Conversations with Generations: Ellie
Victor / 3 Dec 2012 / Ubiquity Insights
My name is Victor Rose and I love stories and conversations with generations; I created this blog with the intention of listening to different people of disparate ages tell me their timeless truths. I wanted to hear what someone from the upcoming generation, the Millennials, might have to say about retirement and the future. Born after 1981, they represent a youth that has experienced so much cultural, political, technological and economic change. They were born into interesting times.
Ellie Ridge is not your typical 16-year-old. I met her at a Philz Coffee in North Berkeley, CA. At 16, she was working 2 jobs, in addition to attending community college full-time. She also just came back from a self-funded European summer adventure.
Victor: So Ellie what is the first thing that comes to mind when I say the word “Retirement”?
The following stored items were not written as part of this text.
/-- A range change, calibration run or check is in progress on the facet (R390 BUSY). -/
def State.facetBusy (s : State) (n : Nat) : Bool :=
  let f := s.facet n
  f.rangeChg.isSome || f.swap.isSome || (match s.cal.run with | some r => r.target == n | none => false)
    || s.spare.chks.any (fun c => c.facet == n) || s.spare.drv.any (fun d => d.facet == n)

/-- The tick is one at which an output of the facet, in scheduled operation a cycle output, has its aperture (R84, R359). -/
def State.aligned (s : State) (n : Nat) : Bool :=
  let b := s.blkA n
  let c := max 1 (cycleLen b)
  if scheduled n b then decide ((s.facet n).anchor ≤ s.tick) && (s.tick - (s.facet n).anchor) % c == c / 2
  else s.tick % b.nout == 0

/-- A spare is out of service (R395). -/
def State.failSpare (s : State) (kind i : Nat) : State :=
  s.setSpare kind i { s.spareAt kind i with state := spFailed, target := 0 }

/-! ## Substitution (R397 to R399) -/

/-- From H the spare is the path, or the driver, that serves the facet (R398). -/
def State.completeSubst (s : State) (n kind i cause : Nat) : State :=
  let f := s.facet n
  let old := if kind < 2 then f.subst else f.excSubst
  let f := if kind < 2 then { f with subst := some i, standin := none, pathFailed := true, needPath := false, swap := none }
    else { f with excSubst := some i, excStandin := none, excFailed := true, needExc := false, swap := none }
  let s := s.setFacet n f
  let s := match old with
    | some j => if j = i then s else s.failSpare kind j
    | none => s
  let s := s.setSpare kind i { s.spareAt kind i with state := spSubst, target := n }
  let s := (s.sparev 0 kind i n cause true false).irq0 7
  let s := if f.needPath ∨ f.needExc then s else s.leaveCauses n 1024
  s.checkExhausted kind

/-- The spare connects for a substitution: steps 1 and 2 of R359. A path's chain is cleared; a driver takes over the sensor. -/
def State.startSubst (s : State) (n kind i cause : Nat) : State :=
  (s.takeSpare kind i n spLent).modFacet n fun f =>
    let f := if kind < 2 then f.clearPath (some i) s.tick else { f with excStandin := some i }
    { f with swap := some { kind := kind, spare := i, left := settleLen n (s.blkA n), cause := cause } }

/-- The facet's own part has failed: PATH until a substitution replaces it (R397). -/
def State.partFailed (s : State) (n kind : Nat) : State :=
  let s := s.modFacet n fun f =>
    if kind < 2 then { f with pathFailed := true, needPath := true } else { f with excFailed := true, needExc := true }
  if (s.blkA n).type = 0 then s else s.enterCause n 10

/-- Automatic substitution at a frame boundary: a failed part waits, and a spare of its kind is free. With both parts waiting,
the path comes first where it can (R389, R397). -/
def State.autoSubst (s : State) (n : Nat) : State :=
  let f := s.facet n
  if !s.autoSub || (s.blkA n).policy != 0 || s.facetBusy n then s else
  let kinds := (if f.needPath then [pathKind n] else []) ++ (if f.needExc then [drvKind n] else [])
  match kinds.findSome? fun k => (s.pickSpare k n).map fun i => (k, i) with
  | some (k, i) => s.startSubst n k i 3
  | none => s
Ellie: Not having to work. Living a comfortable life. I guess I would hope that when I retire, I would be able to live the same life that I lived when I was still working.
Victor: When do you think you’re going to retire?
Ellie: I want to retire when I’m 65 but I know that people have to retire a lot later now.
V: What types of behavior do you think could help you in that goal?
E: Putting money away and making investments, like buying a home. Not having to pay a mortgage when I’m older.
V: I’m very impressed that you know that!
E: I just want to have everything settled so that the only money I have to be spending is on maintenance.
Where did Ellie get all her wisdom? Who taught her about saving?
“Nobody taught me.”
Ellie described that she’d witnessed people around her make poor financial choices. Those choices created hard-felt consequences.
“I never want to be like that when I grow up. I don’t, on the one hand, want the value of my life placed on money. I don’t think your value is in your money or money will bring you happiness, but I know that money brings you ease and comfort.”
If Ellie represents the next generation if the next generation can learn from others’ mistakes and misfortunes, if they can think ahead and plan and act now, then we have a bright future ahead of us.